La recente Assemblea Nazionale del Pd non ha sortito particolari sorprese, stando agli annunci “ultimativi” e “irreversibili” evocati da alcuni organi di informazione. Come, del resto, era ampiamente prevedibile. Perché un conto è evocare a getto continuo “scissioni”, “spaccature verticali e definitive” e “formazione di nuovi partiti” con le interviste, le comparsate nei vari talk televisivi e tramite i consueti tweet. Altra cosa, invece, è dar vita ad un partito, ad una organizzazione e alla ricerca e al consolidamento di un nuovo bacino elettorale. È un vecchio copione, questo. Molto simile a quella disputa tra ragazzi quando, dopo un ennesimo battibecco in un campo da gioco, c’è sempre quello che dice “tenetemi o spacco tutto..” La speranza è sempre che qualcuno lo tenga, perché altrimenti i veri guai li prova sempre e soltanto il lui, cioè il provocatore di turno…
Ma, al di là di questa oggettiva similitudine popolare, c’è un dato politico che è emerso dall’Assemblea romana: e cioè, finalmente il confronto politico nel Pd è stato civile, vero e partecipato. Un elemento non secondario per la politica italiana, dove i “partiti proprietari” e “l’uomo solo al comando” nei rispettivi partiti sono diventati gli elementi costitutivi e strutturali di quasi tutti i soggetti politici. Nessuno escluso. Elementi trasversali che purtroppo attraversano tutti gli schieramenti e tutte le culture. Bene, il dibattito all’Assemblea Nazionale del Pd ha, per il momento, indebolito questo clichè e ha consegnato, invece, un dibattito autenticamente democratico. E quando c’è un dibattito democratico e libero, normalmente c’è una maggioranza e c’è una minoranza. Sempre. Solo nei partiti dove la democrazia è bandita alla radice tutti concordano con il “verbo” del capo, cioè del padrone di turno.
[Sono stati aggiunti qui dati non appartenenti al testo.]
/-- A dead ticket whose pool holds the weight of all its CRs. -/
def Ticket.gathered (T : Ticket) : Bool := T.owing && !T.live && T.pool == T.total

/-- A dead ticket's CR is not pushed again: it was abandoned, or its region is failing (R51). -/
def State.noRequeue (s : State) (T : Ticket) : Bool :=
  T.st == .abandoned || (s.regionAt (regionKey T.ctx T.region)).failing

/-- Return the pools of abandoned tickets that are gathered. -/
def State.returnPools (s : State) : List (Nat × Ticket) → State
  | [] => s
  | (n, T) :: l => State.returnPools (if T.gathered ∧ s.noRequeue T = true then s.returnPool n else s) l

/-- R386. -/
def execSpecx (p : Bool) (a : Reg) (s : State) :=
  irrevocable (.specx p a) (notExec (.specx p a))
    (do
      sources [.x p a]
      noTicket 0
      afterQueues
      let u ← getX a
      let t ← look id
      match t.liveTicket u with
      | none => pure ()
      | some n => update (fun t =>
          let t := { t with order := t.order.handOver t.agent (ticketKey n) }.abandon n 0xFD
          (t.returnPools t.ticketList).settled)) s

/-! GAUGE_CHECK (R235, R226) -/

/-- A ticket's check is due. -/
def State.checkDue (s : State) (T : Ticket) : Bool := s.published T || (T.watched && !s.frozenTicket T && T.real.isSome)

/-- Write the real version into the history (R226); what is not writable stays. -/
def State.putHistory (s : State) (T : Ticket) (real : List Byte) : State :=
  match s.peekWindow T.ctx T.desc 64 with
  | .error _ => s
  | .ok bs =>
    let d := VersionDesc.ofBytes bs
    let s := s.deviceWrite T.ctx (d.hist + (1 - d.newest) * real.length) real
    let ctl := d.dctl / 2 ^ 21 * 2 ^ 21 + min (d.versions + 1) 2 * 2 ^ 19 + (1 - d.newest) * 2 ^ 18 + d.dctl % 2 ^ 18
    s.deviceWrite T.ctx (T.desc + 8) (toBytes 8 ctl)

/-- The verdict on one ticket. -/
def State.judge (s : State) (n : Nat) (real : List Nat) : State :=
  let T := s.ticketAt n
  let w := fmtBytes T.fmt
  let pred := versionElems w T.count (T.pred.bytes T.buf (T.count * w))
  match firstMiss T.fmt T.tauAbs T.tauRel 0 (real.zip pred) with
  | none => s.setTicketAt n { T with verdict := some true }
  | some i => s.squash n 0 (BitVec.ofNat 32 i)

/-- The tickets that are checked with one: due at the same event, on its descriptor, of its context. -/
def State.checkedWith (s : State) (T : Ticket) : List Nat :=
  (s.ticketList.filter (fun e => e.2.ctx == T.ctx && e.2.desc == T.desc && e.2.event == T.event && s.checkDue e.2)).map (fun e => e.1)

/-- What ticket `n`'s check has read. -/
def State.realOf (s : State) (n : Nat) : Nat × List Byte := (s.ticketAt n).real.getD (s.realNow (s.ticketAt n))

/-- The verdict on one ticket, by what its check has read; one that is over already has none. -/
def State.verdictOn (s : State) (n : Nat) (real : Nat × List Byte) : State :=
  let T := s.ticketAt n
  if T.watched = false then s
  else if real.1 = 0 then s.judge n (versionElems (fmtBytes T.fmt) T.count real.2)
  else s.squash n (BitVec.ofNat 8 real.1) 0xFFFFFFFF#32

/-- The Gauge's event follows the event that publishes, and with it what that follows (R235). -/
def State.gaugeObserves (s : State) (n : Nat) : State :=
  match windowPieces s (s.ticketAt n).ctx .read (s.ticketAt n).wm 8 with
  | .ok (p :: _) => { s with order := s.order.acquire (ticketKey n) p.key }
  | _ => s

/-- R235: ticket `arg.ticket`, once its watermark has reached its target, with every ticket on its descriptor that is due
at the same event. -/
def execGaugeCheck (s : State) : Host.Outcome State Fault Refusal :=
  let T := s.ticketAt s.arg.ticket
  if s.checkDue T then
    let ns := s.checkedWith T
    let u := ns.foldl State.gaugeObserves s
    let t := ns.foldl (fun t n => t.verdictOn n (u.realOf n)) u
    .next (match ns.find? (fun n => (u.realOf n).1 == 0) with
      | some n => t.putHistory T (u.realOf n).2
      | none => t).settled
  else .next s

/-- The tickets whose watermark word their context can no longer read are squashed (R235). -/
def State.squashUnreadable (s : State) : List (Nat × Ticket) → State
  | [] => s
  | (n, T) :: l =>
    let s :=
      match s.watermark T with
      | .ok _ => s
      | .error c => if T.watched ∧ T.real = none then s.squash n (BitVec.ofNat 8 c) 0xFFFFFFFF#32 else s
    State.squashUnreadable s l

/-! TICKET_COMMIT (R236, R328, R339) -/

/-- A synchronising read-modify-write of the device, as agent `g`, in a context. -/
def State.deviceModify (s : State) (ctx g : Nat) (priv : Bool) (va n : Nat) (f : Nat → Option Nat) : Except Nat State :=
  if va % n ≠ 0 then .error Cause.misalign
  else
    match scalarByte s 256 ctx .both priv va with
    | .error c => .error c
    | .ok key =>
      match s.modifyWord ctx g n key true f with
      | .ok (_, s') => .ok s'
      | .error c => .error c

/-- One logged effect as performed at the commit, by agent `g`; its failure otherwise. -/
def State.perform (s : State) (ctx g : Nat) : Effect → Except Nat State
  | .join va priv =>
    match s.joinAt 256 ctx g priv va with
    | .ok (_, s') => .ok s'
    | .error c => .error c
  | .wmpub va v priv => s.deviceModify ctx g priv va 8 (fun old => if old < v.toNat then some v.toNat else none)
  | .amo f va n v priv => s.deviceModify ctx g priv va n (fun old => some (amoWord f n old v.toNat))
  | .epub _ _ _ => .ok { s with order := s.order.publish ctx g }
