/-! Plain copies -/

/-- Up to `n` units of a copy without SKIP. -/
def State.plainCopy (s : State) (e : Site) (c : Cmd) (n : Nat) : State :=
  let r := s.units e c c.pos (copyDstBytes c.raw) n
  let c := { r.c with pos := r.next, done := r.next }
  let c :=
    match r.fail with
    | some (x, a) => c.failed e.sel x a
    | none => if copyDstBytes c.raw ≤ c.pos then { c with phase := .finished, status := 0, kept := none } else c
  r.s.putCmd e.f e.sel e.k c

/-! Skip-and-return (R185, R186) -/

/-- A range of an operand translates for an access. -/
def State.translates (s : State) (c : Cmd) (acc : Acc) (win : Bool) (a n : Nat) : Except (Nat × Nat) Unit :=
  if isLocal a && !win then .ok ()
  else
    match windowPieces s c.ctx acc a n with
    | .ok _ => .ok ()
    | .error x => .error x

/-- Every source and destination byte of a segment translates. Where both fail, the destination's failure is reported (DESIGN CHOICE:
R185 does not say; log entry 79). -/
def State.segReady (s : State) (c : Cmd) (k : Nat) : Except (Nat × Nat) Unit :=
  let r := c.raw
  let (lo, hi) := segSpan r k
  match s.translates c .write false (copyDst r + lo) (hi - lo) with
  | .error x => .error x
  | .ok _ =>
    if c.payload.isSome then .ok ()
    else if copyOp r = 0 then s.translates c .read (copyListed r) (c.source lo) (hi - lo)
    else if copyOp r = 1 then .ok ()
    else s.translates c .read false (copySrc r + lo / dstUnit r * srcUnit r) ((hi - lo) / dstUnit r * srcUnit r)

/-- Deliver segment `k`: its bytes, then DEL, then NDEL; nothing where it fails. One whose DEL or NDEL cannot be written fails and is
skipped whole (DESIGN CHOICE: R186 does not say; log entry 79). -/
def State.segment (s : State) (e : Site) (c : Cmd) (k : Nat) : Except (Nat × Nat) (State × Cmd) :=
  match s.segReady c k with
  | .error x => .error x
  | .ok _ =>
    let (lo, hi) := segSpan c.raw k
    match s.units e { c with kept := none } lo hi (hi - lo + 1) with
    | ⟨_, _, _, some x⟩ => .error x
    | ⟨s1, c1, _, none⟩ =>
      let j := c.delivered
      match s1.engineWrite e c1 false (copyComp c.raw + 24 + 8 * j) 8 (toBytes 8 k) with
      | .error x => .error x
      | .ok (s2, c2) =>
        match s2.engineWrite e c2 false (copyComp c.raw + 16) 8 (toBytes 8 (j + 1)) with
        | .error x => .error x
        | .ok (s3, c3) => .ok (s3, { c3 with delivered := j + 1, done := c.done + (hi - lo), kept := none })

/-- All segments have been tried and none is left to retry. -/
def Cmd.skipOver (c : Cmd) : Cmd :=
  if segCount c.raw ≤ c.pos ∧ c.skipped = [] then { c with phase := .finished } else c
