/-- R273, R26, R261: what RESTORE rebuilds of an image in a context: every region under its id, frozen, as it stood, a root of the image as a root
region, with the CRs of the front records at the head of its FIFO before those that were ready; tickets and views under their handles, where
no other context's stand at their numbers; the granules' entries with CTXMASK holding the context alone, and their bytes; coverage; the
context's registers with its own budget; and the commands behind those of their fronts, with the sequence numbers that the image
holds. (What comes back where numbers clash, or of several contexts' regions, is log entry 71.) -/
def Sys2Proof.Claims.Rebuilt : Prop :=
  ∀ (s : State) (ctx : Nat) (i : Image), ctx < 16 → oneContext i →
    (let t := s.rebuild ctx i
     let held (c reg : Nat) : Prop := ∃ e ∈ i.regions, e.1 = regionKey c reg
     (∀ e ∈ i.regions, (let R := t.regionAt (regionKey ctx (e.1 % 65536))
       R.frozen = true ∧ R.status = e.2.status ∧ R.rcb = e.2.rcb ∧ R.ring = e.2.ring ∧ R.ringlen = e.2.ringlen ∧ R.tail = e.2.tail ∧
       R.priority = e.2.priority ∧ R.share = e.2.share ∧ R.drawn = e.2.drawn ∧ R.returned = e.2.returned ∧ R.charged = e.2.charged ∧
       R.reserve = e.2.reserve ∧ R.faults = e.2.faults ∧ R.qentries = e.2.qentries ∧ R.scratch = e.2.scratch ∧ R.tiles = e.2.tiles ∧
       R.parent = (if rootOf i e then 0 else e.2.parent) ∧
       ((∀ x ∈ i.fronts, x.2.run.ctx = i.ctx) →
         R.ready.map (fun c => c.code) =
           (i.fronts.filter (fun x => x.2.run.cr.region == e.1 % 65536)).map (fun x => x.2.run.cr.code) ++ e.2.ready.map (fun c => c.code)) ∧
       R.parked.map (fun c => c.code) = e.2.parked.map (fun c => c.code))) ∧
     ((i.tickets.map (fun x => x.1)).Nodup → (∀ x ∈ i.tickets, (s.ticketAt x.1).live = false ∧ (s.ticketAt x.1).owing = false) →
       ∀ x ∈ i.tickets, held x.2.ctx x.2.region → (let T := t.ticketAt x.1
         T.ctx = ctx ∧ T.st = x.2.st ∧ T.gen = x.2.gen ∧ T.shadow = x.2.shadow ∧ T.written = x.2.written ∧ T.pred = x.2.pred ∧
         T.log = x.2.log ∧ T.pool = x.2.pool ∧ T.total = x.2.total ∧ T.outs = x.2.outs)) ∧
     ((i.views.map (fun x => x.1)).Nodup → (∀ x ∈ i.views, (s.dev.views.get {} x.1).live = false) →
       ∀ x ∈ i.views, t.dev.views.get {} x.1 = { x.2 with ctx := ctx }) ∧
     ((i.granules.map (fun g => g.index)).Nodup → ∀ g ∈ i.granules, (let e := t.dev.vpm.get 0 g.index
       (∀ j, j < 48 → e.getLsbD j = g.entry.getLsbD j) ∧ (∀ j, j < 16 → e.getLsbD (48 + j) = decide (j = ctx)))) ∧
     ((i.granules.map (fun g => granuleAt g.index g.entry)).Pairwise (fun a b => a + 2 ^ 26 ≤ b ∨ b + 2 ^ 26 ≤ a) →
       (∀ g ∈ i.granules, Table.wf 0 g.data = true ∧ ∀ e ∈ g.data, e.1 < 2 ^ 26) → i.fronts = [] → (∀ e ∈ i.regions, rootOf i e = true → e.2.parent = 0) →
       (∀ g ∈ i.granules, ∀ o, o < 2 ^ 26 → t.mem.get 0 (granuleAt g.index g.entry + o) = g.data.get 0 o) ∧
       (∀ j, (∀ g ∈ i.granules, j < granuleAt g.index g.entry ∨ granuleAt g.index g.entry + 2 ^ 26 ≤ j) → t.mem.get 0 j = s.mem.get 0 j)) ∧
     (Table.wf 0 i.patches = true → ∀ p, t.dev.patches.get 0 p = s.dev.patches.get 0 p + i.patches.get 0 p) ∧
     t.ctxAt ctx = { i.regs with
       qentries := (s.ctxAt ctx).qentries, scratch := (s.ctxAt ctx).scratch, tiles := (s.ctxAt ctx).tiles } ∧
     ((i.chains.map (fun x => x.1)).Nodup → ∀ x ∈ i.chains, ∀ sel, sel < 3 →
       (let old := (s.frontAt x.1).chain.get [] sel
        let new := (t.frontAt x.1).chain.get [] sel
        let mine := (x.2.chain.get [] sel).filter (fun c => i.regions.any (fun e => e.1 == regionKey c.ctx c.region))
        (t.frontAt x.1).seqFor ctx sel = x.2.seq.get 0 sel ∧ new.take old.length = old ∧
        (new.drop old.length).map (fun c => (c.raw, c.region, c.pos, c.done, c.label)) =
          mine.map (fun c => (c.raw, c.region, c.pos, c.done, c.label)) ∧
        ∀ c ∈ new.drop old.length, c.ctx = ctx)))

/-! ## The module -/

namespace Sys2Proof.Claims

/-- The state after module reset: no CR, no region, no translation, no listed memory; its clocks run. -/
def cold (s t : State) : Prop :=
  t.mem = [] ∧ t.fronts = [] ∧ t.cores = [] ∧ t.ctxs = [] ∧ t.regions = [] ∧ t.dev.vpm = [] ∧ t.dev.tickets = [] ∧ t.dev.views = [] ∧
  t.dev.saves = [] ∧ t.dev.pool = 0 ∧ t.dev.savePool = 0 ∧ t.dev.clockStopped = false ∧ t.dev.images = s.dev.images

end Sys2Proof.Claims

/-- R274, R275: module reset returns every state to its reset value but the flash; the boot ROM starts an image that it accepts, with its
measurement, the SHA-256 of the image, and otherwise enters recovery, in which RECOVER of an accepted image from a host window writes it
to flash and resets, and of another gives STATUS 2. (That status, that memory comes back empty and that the safe tier's images
outlast the reset are log entries 34, 35 and 3.) -/
def Sys2Proof.Claims.ModuleStarts : Prop :=
  (∀ (s : State),
    ∃ t, exec .moduleReset s = .next t ∧ cold s t ∧ t.dev.flash = s.dev.flash ∧
      (accepted s.dev.flash = true → t.dev.recovery = false ∧ t.dev.measurement = sha256 s.dev.flash ∧
        t.dev.secVersion = Config.imageVersion s.dev.flash) ∧
      (accepted s.dev.flash = false → t.dev.recovery = true)) ∧
  (∀ (s : State) (k : Nat) (v : BitVec 512), asked s k v 9 →
    (let image := s.arg.data.take (slotA1 v).toNat
     s.hostRange (slotA0 v).toNat (slotA1 v).toNat = true →
     (accepted image = true →
       ∃ t, exec .recover s = .next t ∧ cold s t ∧ t.dev.flash = image ∧ t.dev.recovery = false) ∧
     (accepted image = false →
       ∃ t, exec .recover s = .next t ∧ replied t k 2 0 ∧ t.dev.flash = s.dev.flash ∧ t.mem = s.mem ∧ sameHarts s t)))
E il confronto tra il segretario e i suoi sostenitori da un lato – da Fassino a Giachetti, da Scalfarotto a Fiano – e gli esponenti della minoranza, tra tutti Cuperlo, Fassina e D’Attorre, si è svolto sul terreno politico e dei contenuti programmatici. A partire anche, e soprattutto, da come si garantisce una libera e vera cittadinanza politica a tutte le varie sensibilità culturali e politiche presenti all’interno dello stesso partito. Del resto, se il Pd vuol continuare ad essere un “partito plurale”, dominato dal confronto e non dall’adulazione nei confronti del “capo” di turno, questo resta l’unico metodo da seguire. Un confronto che, come ovvio, non può e non deve degenerare in una contrapposizione frontale. Peggio ancora se di natura personale. E, soprattutto, non può trasformarsi in una sorta di blocco o di rallentamento dell’azione del Governo. Dopodiché, il dibattito sul profilo del Pd, sul progetto del Pd e sulla garanzia di consolidare una spiccata democrazia interna al Pd sono tutti elementi che non possono essere sacrificati sul’altare di un grigio unanimismo nel partito. E se prevale il metodo del confronto e del profondo rispetto della pluralità che anima e caratterizza l’attuale Pd, è persin scontato affermare che qualunque sia l’argomento da affrontare – la politica italiana, come ben sappiamo, è sempre transizione ed emergenza – non si corre sempre il rischio di minacciare scissioni, provocare sfracelli o imporre degli ordini. Un partito autenticamente democratico non teme il confronto interno, anche acceso, perché rientra nelle sue corde e nel suo dna.
Ecco perché la recente Assemblea Nazionale del Pd ha segnato un significativo passo in avanti nella storia, seppur recente, del partito. Un passo in avanti nel rispetto, e nel recupero, della democrazia. Che, non dimentichiamolo, di questi tempi difetta parecchio nella cittadella politica italiana.